This is the story of a 4,000-mile / 6,400-km trail of footprints from Seattle to New Orleans, via deserts, mountains, and winding rivers.  This diagonal walk across the United States followed on my walk across Europe in 2011, and grew out of my interest in how people deal with space, distance, and geography.  I hope you find the notes and other media on this site interesting, or even useful if you’re contemplating a similar walk yourself.
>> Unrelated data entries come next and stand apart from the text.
/-- YIELD (R266): the module takes the field as ACTIVE, and the yielding partner resynchronises. -/
def execYield (s : State) : Host.Outcome State Fault Refusal :=
  if s.pair.role = .standby ∨ s.pair.role = .preparing then
    let s1 := takeover s .active 17 false (s.now + 20000)
    .next (startResync (modPair s1 (fun p => { p with partnerRole := 3 })))
  else .next s

/-- A swap request of the owner reaches the standby (R60; log 31): it enters PREPARING when it holds the same new image, by its
SHA-384, else it declines. -/
def swapAsked (s : State) (a : SwapAsk) : State :=
  match a with
  | .none => s
  | .prepare choice hash =>
    if s.pair.role = .standby then
      if newImageCommitted s && decide (s.exe.slotA.map (·.hash) = some hash) then modPair (changeRole s .preparing 15) (fun p => { p with swapChoice := choice, swapReady := false })
      else send s (.role { role := .standby, swap := .cancel })
    else s
  | .cancel =>
    if s.pair.role = .preparing then
      let s1 := modPair (changeRole s .standby 16) (fun p => { p with swapReady := false, swapChoice := .none })
      send s1 (.role { role := .standby })
    else concludeAll s (fun x => decide (x.opcode = 0x0205)) .badParam 0xFFFFFFFF (fun _ _ => [])

/-- ROLE_MESSAGE (R263, R273, Table PPD-2): the partner's role; a STANDBY module whose owner is now ALONE becomes SYNCING. -/
def execRoleMessage (note : RoleNote) (s : State) : Host.Outcome State Fault Refusal :=
  let s1 := modPair s (fun p => { p with partnerRole := roleCode note.role, partnerNoSpare := note.noSpare })
  let s2 := if s1.pair.role = .standby ∧ note.role = .alone then changeRole s1 .syncing (if lanesInService s1 < 3 then 7 else 6) else s1
  .next (swapAsked (onPartnerRole s2 note.role) note.swap)

/-- TIME_MESSAGE (R364): a step of the owner's time, applied at the same instant. -/
def execTimeMessage (step : Int) (instant : Nat) (s : State) : Host.Outcome State Fault Refusal :=
  if owner s then .next s else .next { s with net := { s.net with step := some (step, instant) } }

/-! ## The state copy (R271 to R273) -/

/-- LINE (R271, R272): a line of memory is logged. -/
def execLine (tag : Byte) (mask region : BitVec 4) (index : BitVec 24) (data : List Byte) (content : CopyContent) (s : State) :
    Host.Outcome State Fault Refusal :=
  .next (logEntry s (.line tag.toNat region.toNat index.toNat mask.toNat data content))

/-- HREC (R271, R272): a Hazel record is logged; the last of a batch commits it. -/
def execHrec (tag : Byte) (loop : BitVec 12) (commit : Bool) (seq : Nat) (data : List Byte) (s : State) : Host.Outcome State Fault Refusal :=
  let s1 := logEntry s (.hrec tag.toNat loop.toNat data)
  if commit then .next (takeCommit s1 tag.toNat seq) else .next s1

/-- IREC (R272): an island record is logged. -/
def execIrec (tag : Byte) (data : List Byte) (content : CopyContent) (s : State) : Host.Outcome State Fault Refusal :=
  .next (logEntry s (.irec tag.toNat data content))

/-- COMMIT (R272): acknowledged, and the tag's entries applied. -/
def execCommit (tag : Byte) (seq : Nat) (s : State) : Host.Outcome State Fault Refusal := .next (takeCommit s tag.toNat seq)

/-- PENDING_LOG_FULL (R273): the pair ends with ACK_LATE. -/
def execPendingLogFull (s : State) : Host.Outcome State Fault Refusal :=
  if s.pair.role = .standby then .next (modPair (changeRole s .syncing 6) (fun p => { p with log := [] }))
  else if s.pair.role = .active then .next (send (becomeAlone (ppdRaise s 3) 6) (.role { role := .alone }))
  else .next s

/-! ## Resynchronisation (R276) -/

/-- The newcomer takes the owner's image: written to its slot and run, or refused as at load (R63, R276). -/
def adoptImage (s : State) (im : Image) : State :=
  let s1 := verifyImage s im
  if (imageRefusal s im none).isNone then
    modPair (installImage { s1 with exe := { s1.exe with slotA := some im } } im false) (fun p => { p with phase := 2 })
  else modPair (changeRole s1 .offline 8) (fun p => { p with phase := 0 })

/-- A phase ends on the newcomer. -/
def resyncFollower (s : State) (marked : Nat) (image : Option Image) : State :=
  match s.pair.phase, image with
  | 1, some im => adoptImage s im
  | 2, _ => modPair s (fun p => { p with phase := 3, remain := marked })
  | 3, _ => modPair s (fun p => { p with remain := marked })
  | _, _ => s

/-- A phase or pass ends on the owner: the next one sends what was marked; after a pass that ends with 1,024 marked lines or fewer, those are
sent and commits stream from the next base-cycle boundary (R276). -/
def resyncOwner (s : State) (marked : Nat) : State :=
  match s.pair.phase with
  | 1 => sendBulk (modPair s (fun p => { p with phase := 2, remain := marked })) s.exe.area
  | 2 => sendBulk (modPair s (fun p => { p with phase := 3, remain := marked })) (dirtyBytes s)
  | 3 =>
    let s1 := sendBulk s (dirtyBytes s)
    if marked ≤ 1024 then modPair s1 (fun p => { p with streamNext := true, remain := 0 }) else modPair s1 (fun p => { p with remain := marked })
  | _ => s

/-- RESYNC_PHASE_DONE (R276). -/
def execResyncPhaseDone (marked : Nat) (image : Option Image) (s : State) : Host.Outcome State Fault Refusal :=
  if s.pair.role = .syncing then .next (resyncFollower s marked image)
  else if s.pair.role = .active && !s.pair.streaming && !s.pair.streamNext then .next (resyncOwner s marked)
  else .next s

/-- The writer tags that commit while the station is in its state: the tasks' in RUN, the pods' that run loops, the executive's, the GMU's,
Gourd's and the field channel array's (Table PPD-3). -/
def writerTags (s : State) : List Nat :=
  let tasks := if s.exe.station = .run then (s.exe.tasks.filter (fun p => p.2.defined && decide (p.2.state ≠ .fault))).map (·.1) else []
  let pods := (s.hz.loops.map (fun p => podOf s p.2)).filter (fun p => decide (0 < p))
  tasks ++ (pods.map (fun p => 0x20 + p - 1)).dedup ++ [0x10, 0x30, 0x31, 0x32]

/-- PAIR_SYNCED (R276): the newcomer is STANDBY at the first acknowledged COMMIT of every writer tag. -/
def execPairSynced (s : State) : Host.Outcome State Fault Refusal :=
  if s.pair.role = .syncing then
    if s.pair.phase = 3 then
      let s1 := modPair (changeRole s .standby 13) (fun p => { p with phase := 0, remain := 0 })
      .next { s1 with sup := { s1.sup with step := 12 } }
    else .next s
  else if paired s && decide (s.pair.phase = 3) && (writerTags s).all (fun t => s.pair.ackedTags.contains t) then
    .next (post (ppdRaise (modPair s (fun p => { p with phase := 0, remain := 0 })) 8) .pairSynced 0 0 0 0)
  else .next s

/-! ## Handover and swap (R60, R61, R277 to R279) -/

/-- HANDOVER (0x0105, R61, R277). -/
def execHandover (c : Ctx) (swap : Bool) (s : State) : Host.Outcome State Fault Refusal :=
  .next (command s c 0x0105 1 (.handover c swap) (owner s) (fun s =>
    let partnerOk := if swap then decide (s.pair.partnerRole = 4) && s.pair.swapReady else decide (s.pair.partnerRole = 2)
    if decide (s.pair.role ≠ .active) || !partnerOk then refuse s c 0x0105 .wrongRole (roleCode s.pair.role)
    else if s.exe.handover.isSome then refuse s c 0x0105 .busy 0
    else accept (startHandover s swap false) c 0x0105 .acceptedPending 0 1 0))

/-- The handover boundary: the first base-cycle boundary at least 20 µs away (R277). -/
def handoverBoundary (s : State) : Nat := (s.now + 20000 + baseNs s - 1) / baseNs s * baseNs s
My journey was part adventure and part research project.  I’m curious how a country as big as the United States is logistically tied together, and I’m curious how transportation and communication technologies affect our sense of place.  These issues are especially fundamental to life in the American West, and have been for as long as people have lived in the region.  Because I’ve found that walking provides a valuable ground-level perspective, I decided to explore the West’s transit landscape on foot.  Along the way, I recorded material for a Kickstarter-funded video documentary combining my own traveling experiences with stories from Western transit history and conversations with residents of the West who help to move people, goods, and signals across the region – from horsepackers and television broadcasters to airport developers and telephone technicians.  I owe these people, and the many others who helped me in the course of my journey, a tremendous debt of gratitude.

This website may periodically get a little dusty as I hammer all of this material into shape, but I hope you’ll bear with me as I sort through the bounty of a long and fruitful expedition.